Where does the word "error" occur in the data below? Copy each line that holds it.
----- Data for the task -----
-- ==== Sys2Proof/Machine/ReceivedBlocks.lean ====
section
/-! DEFINITION. The meanings of PCB_I, PCB_S and PCB_R: what a received block does, by the phase the block waits in (spec
30_encoding R73 to R77, 43_t1_protocol R193 to R198, R205). -/

namespace Sys2Proof.Machine

/-- A block that arrives: in T_SEND and T_RECV the given step; as the answer to the PPS request it is no exact echo and
fails the connection (R184); with no exchange to answer it is discarded (R34, log entry 10). -/
def receive (inSend inRecv : State → State) (s : State) : Result :=
  match s.phase with
  | .tSend => .next (inSend s)
  | .tRecv => .next (inRecv s)
  | .cPps => .next (raise .connPpsMismatch s)
  | .idle => .next s
  | .cPower => .next s

/-- A received I-block (R195, R196, R198); neither its NAD, its unnamed bits nor its sequence bit is checked (R167,
R199). -/
def execPcbI (_nad : Byte) (seq chaining : Bit) (_low : BitVec 5) (inf : Bytes) (s : State) : Result :=
  receive (firstIBlock seq chaining inf) (furtherIBlock seq chaining inf) s

/-- A received S-block (R193, R197, R198). -/
def execPcbS (_nad : Byte) (low : BitVec 6) (inf : Bytes) (s : State) : Result :=
  receive (sblockReply (pcbOfS low) inf) (raise .protoExpectedIblock) s

/-- A received R-block (R194, R197, R198). -/
def execPcbR (_nad : Byte) (_bit5 _seq : Bit) (_mid : BitVec 2) (error : RError) (s : State) : Result :=
  receive (rblockReply error) (raise .protoExpectedIblock) s

end Sys2Proof.Machine
end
-----
__Exercise result__:
def execPcbR (_nad : Byte) (_bit5 _seq : Bit) (_mid : BitVec 2) (error : RError) (s : State) : Result :=
  receive (rblockReply error) (raise .protoExpectedIblock) s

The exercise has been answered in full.